I had us do the thing I always do when starting to try and figure out a bug – we pulled up Performance Monitor (on a Windows box – I pull up Activity Monitor on Macs, or install X Resource Monitor) and repeated the problem. Our user once again showed us the problem as Performance Monitor was watching CPU, disk activity, and free RAM. I have a set of colors I tend to use for these things, so that I can glance at Performance Monitor and know quickly what is going on. So we tried to reproduce the problem quickly. And the lines in Performance Monitor looked OK. So we sat back to think about what things might be going on – and after a short bit, I noticed that the blue line I use for free RAM was making a steady march downwards. With Photoshop idle. Ugh. And we watched the memory go to near-zero, at which point disk activity started going up, and we started poking around, and it now became clear why performance on this machine was getting so bad so quickly – a memory leak. A bad one. One that we had never seen before. So now the hunt was on for why…
We started up Task Manager and went to the Performance tab. Yup, available RAM was sitting at 3MB. On Windows XP, if your machine every has less than about 15MB of free RAM, you know you’re going to be in for trouble performance-wise. Ugh. So we quit Photoshop – which took a bit, since there was so much of Photoshop paged out due to the leak. I switch Task Manager to the Processes tab, added Virtual Memory Size, and started Photoshop, and didn’t touch it. Yup, there, plain as day. Munch, munch, munch went memory.

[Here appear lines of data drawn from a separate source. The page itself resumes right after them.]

/-- R103: the live outputs are the ACTIVE outputs that the live desk of their booth has selected, by group, language and booth. R98 to
R100, R103: the mic key of a LIVE desk puts it OFF. Of an OFF desk it is refused on a STANDBY or UNROUTED output and, under LOCKOUT, while
another desk is LIVE; under TAKEOVER that desk is forced OFF first; else the desk goes LIVE. An output select keeps a LIVE desk on an
ACTIVE output and forces it OFF on another. Each ends with the report of changed live outputs. Events of an OFFLINE booth and events that
fail a check are discarded, and a failed CRC is counted; the bytes of an event that passes every check act as that event (the model's
reading, log entry 8). The channels of one report are decided in ascending number (the model's reading, log entry 17). -/
def Obligations.DeskKeys : Prop :=
  (∀ s : State,
    (∀ (n : SlotName) (b : BoothId),
      (n, b) ∈ s.liveOutputs ↔
        ∃ d o, (s.booth b).live = some d ∧ ((s.booth b).desk d).selected = o ∧
          (match o with | .a => (s.booth b).roleA | .b => (s.booth b).roleB) = .active ∧
          (match o with | .a => (s.booth b).langA | .b => (s.booth b).langB) = some n.language ∧
          (s.booth b).home.map s.applied.entry = some n.group) ∧
    s.liveOutputs.Pairwise fun x y => x.2 < y.2) ∧
  ∀ (s : State) (b : BoothId) (d : DeskNo),
    let r := s.booth b
    let g := s.boothGroup b
    let code := fun o : Output => match o with | .a => 0 | .b => 1
    let off := s.setBooth b fun x => { x with live := none }
    let reported := fun t : State => (State.reportLive s.liveOutputs t).finish
    let chosen := fun o : Output => s.setDesk b d fun k => { k with selected := o }
    let refused := fun n : Nat => (s.post .deskRefused g (.desk b d) (some n)).finish
    let forced := match r.live with
      | none => s
      | some e => off.post .deskForcedOff g (.desk b e) (some 1)
    let live := (forced.setBooth b fun x => { x with live := some d }).post .deskLive g (.desk b d)
      (some (code (r.desk d).selected))
    ((r.online = false →
        exec (.micKey b d) s = .next s ∧ ∀ o, exec (.outputSelect b d o) s = .next s) ∧
      (r.online = true →
        (r.live = some d → exec (.micKey b d) s = .next (reported (off.post .deskOff g (.desk b d) none))) ∧
        (r.live ≠ some d →
          (r.role (r.desk d).selected = .standby → exec (.micKey b d) s = .next (refused 1)) ∧
          (r.role (r.desk d).selected = .unrouted → exec (.micKey b d) s = .next (refused 2)) ∧
          (r.role (r.desk d).selected = .active →
            (r.live ≠ none → r.mode = .lockout → exec (.micKey b d) s = .next (refused 3)) ∧
            (r.live = none ∨ r.mode = .takeover → exec (.micKey b d) s = .next (reported live)))) ∧
        ∀ o,
          ((r.desk d).selected = o → exec (.outputSelect b d o) s = .next s.finish) ∧
          ((r.desk d).selected ≠ o →
            (r.live ≠ some d → exec (.outputSelect b d o) s = .next (reported (chosen o))) ∧
            (r.live = some d → r.role o = .active →
              exec (.outputSelect b d o) s =
                .next (reported ((chosen o).post .deskLive g (.desk b d) (some (code o))))) ∧
            (r.live = some d → r.role o ≠ .active →
              exec (.outputSelect b d o) s =
                .next (reported (((chosen o).setBooth b fun x => { x with live := none }).post .deskForcedOff g (.desk b d)
                  (some 2))))))) ∧
    ∀ x₀ x₁ x₂ x₃ x₄ x₅ : Byte,
      let event := [x₀, x₁, x₂, x₃, x₄, x₅]
      (crc16 event ≠ 0 →
        exec (.deskEventDiscarded b event) s =
          .next (s.setBooth b fun x => { x with badCrc := min (x.badCrc + 1) 65535 })) ∧
      (crc16 event = 0 →
        x₀.toNat ≠ b.val ∨ 2 < x₁.toNat ∨ (x₂ ≠ 1 ∧ x₂ ≠ 2 ∧ x₂ ≠ 3) ∨ (x₂ = 1 ∧ x₃ ≠ 0) ∨ (x₂ = 2 ∧ 1 < x₃.toNat) ∨
          (x₂ = 3 ∧ 11 < x₃.toNat ∧ x₃ ≠ 255) ∨ r.online = false →
        exec (.deskEventDiscarded b event) s = .next s) ∧
      (crc16 event = 0 → x₀ = num b → x₁ = num d →
        (x₂ = 1 → x₃ = 0 → exec (.deskEventDiscarded b event) s = exec (.micKey b d) s) ∧
        (∀ o, x₂ = 2 → x₃.toNat = code o → exec (.deskEventDiscarded b event) s = exec (.outputSelect b d o) s) ∧
        (x₂ = 3 → x₃ = 255 → exec (.deskEventDiscarded b event) s = exec (.relaySelect b d none) s) ∧
        ∀ c : BoothId, x₂ = 3 → x₃ = num c → exec (.deskEventDiscarded b event) s = exec (.relaySelect b d (some c)) s)

/-! ## Language channels -/

/-- R121 to R123, R126: the interpretation authority adds a language at the end of a group's list (served at once in an OPEN session),
removes one (its channel released or its queue place left), and sets the level of an ALLOCATED channel, clamped to 191. R181: ADD_LANGUAGE
answers with the list position and the state of the slot, DORMANT 0, QUEUED 1, ALLOCATED 2, and its queue position or channel, 255 for a
DORMANT slot (these codes are the model's reading, log entry 20). -/
def Obligations.LanguageCommands : Prop :=
  ∀ (s : State) (p : PortId), s.Interp p →
    (∀ (g : Seg) (l : Lang), s.applied.isAnchor g = true → l ≠ 0 →
      let add := Instr.addLanguage p [num g, num l]
      let remove := Instr.removeLanguage p [num g, num l]
      let added := ((s.setGroup g fun r => { r with langs := r.langs ++ [l] }).post .languageAdded (some g) .none
        (some l.val)).flagChange g
      let removed := ((s.setGroup g fun r => { r with langs := r.langs.filter (· != l) }).post .languageRemoved (some g) .none
        (some l.val)).flagChange g
      exec (.addLanguage p [num g, 0]) s = .next (s.respond p .badParam []) ∧
      exec (.removeLanguage p [num g, 0]) s = .next (s.respond p .badParam []) ∧
      (l ∈ (s.group g).langs → exec add s = .next (s.respond p .badParam [])) ∧
      (l ∉ (s.group g).langs → 12 ≤ (s.group g).langs.length → exec add s = .next (s.respond p .full [])) ∧
      (l ∉ (s.group g).langs → (s.group g).langs.length < 12 →
        ∃ t : State, t = (if (s.group g).session = .opened then added.serve s.liveOutputs ⟨g, l⟩ else added) ∧
          t.group g = { s.group g with langs := (s.group g).langs ++ [l] } ∧ (∀ g', g' ≠ g → t.group g' = s.group g') ∧
          exec add s = .next (t.finish.respond p .ok
            (BitVec.ofNat 8 ((s.group g).langs.length + 1) :: (match t.slotState ⟨g, l⟩ with
              | .dormant => [0, 255]
              | .queued n => [1, BitVec.ofNat 8 n]
              | .allocated c => [2, num c])))) ∧
      (l ∉ (s.group g).langs → exec remove s = .next (s.respond p .noSuch [])) ∧
      (l ∈ (s.group g).langs →
        ∃ t : State, exec remove s = .next (t.finish.respond p .ok []) ∧
          t.group g = { s.group g with langs := (s.group g).langs.filter (· != l) } ∧
          (∀ g', g' ≠ g → t.group g' = s.group g') ∧
          t = (match s.slotState ⟨g, l⟩ with
            | .dormant => removed
            | .queued _ => { removed with waitQueue := s.waitQueue.filter (· != ⟨g, l⟩) }
            | .allocated c => removed.release s.liveOutputs c g l))) ∧
    (∀ n : Byte, 31 < n.toNat → ∀ v, exec (.setChannelLevel p [n, v]) s = .next (s.respond p .noSuch [])) ∧
    ∀ (c : ChanId) (v : Byte),
      ((s.channel c).owner = none → exec (.setChannelLevel p [num c, v]) s = .next (s.respond p .wrongState [])) ∧
      ∀ n, (s.channel c).owner = some n →
        let level : Level := if v = 255 then .mute else if 191 < v.toNat then .steps 191 else .steps v.toNat
        exec (.setChannelLevel p [num c, v]) s =
          .next ((State.finish (s.setChannel c fun r => { r with level := level })).respond p .ok
            [num c, if v.toNat = 255 then 255 else if 191 < v.toNat then 191 else v, num n.group, num n.language])

/-- R114 to R117: a slot is ALLOCATED while it owns a channel, else QUEUED by its place in the wait queue, else DORMANT. R118, R119, R124,
R154: a slot that needs a channel takes the lowest FREE one, or joins the tail of the wait queue. A released channel goes to the head of
the queue, or becomes FREE. Every new owner starts at level 0, with the content its live outputs give, the booth input of that content and
both applied gains 0. R125, R154: an ALLOCATED channel decided again takes the content its live outputs give, with CHANNEL_SOURCE and its
booth input where that is another content; it keeps its booth input when the content is no booth. A report decides the channel of each
group and language whose live output changed, and no other, in ascending number (the model's reading, log entry 17). -/
def Obligations.ChannelService : Prop :=
  (∀ (s : State) (n : SlotName),
    (∀ c, s.slotState n = .allocated c ↔ (s.channel c).owner = some n ∧ ∀ c', c' < c → (s.channel c').owner ≠ some n) ∧
    (∀ k, s.slotState n = .queued k ↔ (∀ c, (s.channel c).owner ≠ some n) ∧
      ∃ j, k = j + 1 ∧ s.waitQueue[j]? = some n ∧ ∀ i, i < j → s.waitQueue[i]? ≠ some n) ∧
    (s.slotState n = .dormant ↔ (∀ c, (s.channel c).owner ≠ some n) ∧ n ∉ s.waitQueue)) ∧
  ∀ (s : State) (live : List (SlotName × BoothId)),
    let gives := fun (n : SlotName) (k : Content) =>
      (n.language = 0 → k = .floor) ∧
      (n.language ≠ 0 → (∀ b, (n, b) ∉ live) → k = .under) ∧
      (n.language ≠ 0 → ∀ b, (n, b) ∈ live → (∀ c, (n, c) ∈ live → c = b) → k = .booth b)
    let others := fun (c : ChanId) (t : State) =>
      (∀ k, k ≠ channelBoothPoint c → k ≠ channelFloorPoint c → t.gain k = s.gain k) ∧
        { t with channels := s.channels, gains := s.gains, waitQueue := s.waitQueue, ports := s.ports } = s
    let owned := fun (before : State) (c : ChanId) (n : SlotName) (t : State) =>
      (∃ k, gives n k ∧ t.channel c =
        { owner := some n, level := .steps 0, content := k, boothInput := match k with | .booth b => some b | _ => none }) ∧
      (t.gain (channelBoothPoint c)).applied = 0 ∧ (t.gain (channelFloorPoint c)).applied = 0 ∧
      (∀ c', c' ≠ c → t.channel c' = s.channel c') ∧ others c t ∧
      t.ports = (before.post .channelAllocated (some n.group) (.channel c) (some n.language.val)).ports
    (∀ n : SlotName,
      (∀ c, (s.channel c).owner = none → (∀ c', c' < c → (s.channel c').owner ≠ none) →
        owned s c n (s.serve live n) ∧ (s.serve live n).waitQueue = s.waitQueue) ∧
      ((∀ c, (s.channel c).owner ≠ none) →
        s.serve live n =
          ({ s with waitQueue := s.waitQueue ++ [n] } : State).post .channelWait (some n.group) .none
            (some n.language.val))) ∧
    (∀ (c : ChanId) (g : Seg) (l : Lang),
      let told := s.post .channelReleased (some g) (.channel c) (some l.val)
      let t := s.release live c g l
      (s.waitQueue = [] →
        t.channel c = { owner := none, level := .steps 0, content := .silent, boothInput := none } ∧
        (t.gain (channelBoothPoint c)).applied = 0 ∧ (t.gain (channelFloorPoint c)).applied = 0 ∧
        (∀ c', c' ≠ c → t.channel c' = s.channel c') ∧ others c t ∧ t.waitQueue = [] ∧ t.ports = told.ports) ∧
      ∀ n rest, s.waitQueue = n :: rest → owned told c n t ∧ t.waitQueue = rest) ∧
    (∀ (c : ChanId) (n : SlotName), (s.channel c).owner = some n →
      ∃ k, gives n k ∧ s.redecide live c =
        if (s.channel c).content = k then s
        else (s.setChannel c fun r =>
          { r with content := k, boothInput := match k with | .booth b => some b | _ => r.boothInput }).post .channelSource
            (some n.group) (.channel c)
            (some (match k with | .silent => 0 | .floor => 256 | .under => 512 | .booth b => 768 + b.val))) ∧
    (∀ c, (s.channel c).owner = none → s.redecide live c = s) ∧
    let before := fun n : SlotName => (live.find? fun e => decide (e.1 = n)).map Prod.snd
    let now := fun n : SlotName => (s.liveOutputs.find? fun e => decide (e.1 = n)).map Prod.snd
    let changed := (List.finRange 32).filter fun c =>
      match (s.channel c).owner with | none => false | some n => decide (before n ≠ now n)
    State.reportLive live s = changed.foldl (State.redecide s.liveOutputs) s ∧
      ∀ c, (State.reportLive live s).channel c = if c ∈ changed then (s.redecide s.liveOutputs c).channel c else s.channel c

We did some first-step debugging – restarting without plug-ins, without scripting. No good. Still leaking memory. With all the easy answers gone, we hooked Seetha’s laptop up to our user’s network, installed the remote debugging stubs on the user’s machine, and started up a debug build. When the debug build started up, with all of it’s extra asserts and checks and paranoia built in, the smoking gun showed up right away. Aha. Bad font. And the light bulb went off in my head… The font preview menu. You see, I implemented the font preview menu to take absolutely zero extra time at startup. It generates all the previews on the fly, in the background, at idle time. Works really well, especially as most machines can read in a font and generate a preview just about as fast as they could read in a cache. We can usually generate all your previews in the first 20 seconds or so while the app is up, while some other programs that have WYSIWYG menus take more than twice as long to read in their cache.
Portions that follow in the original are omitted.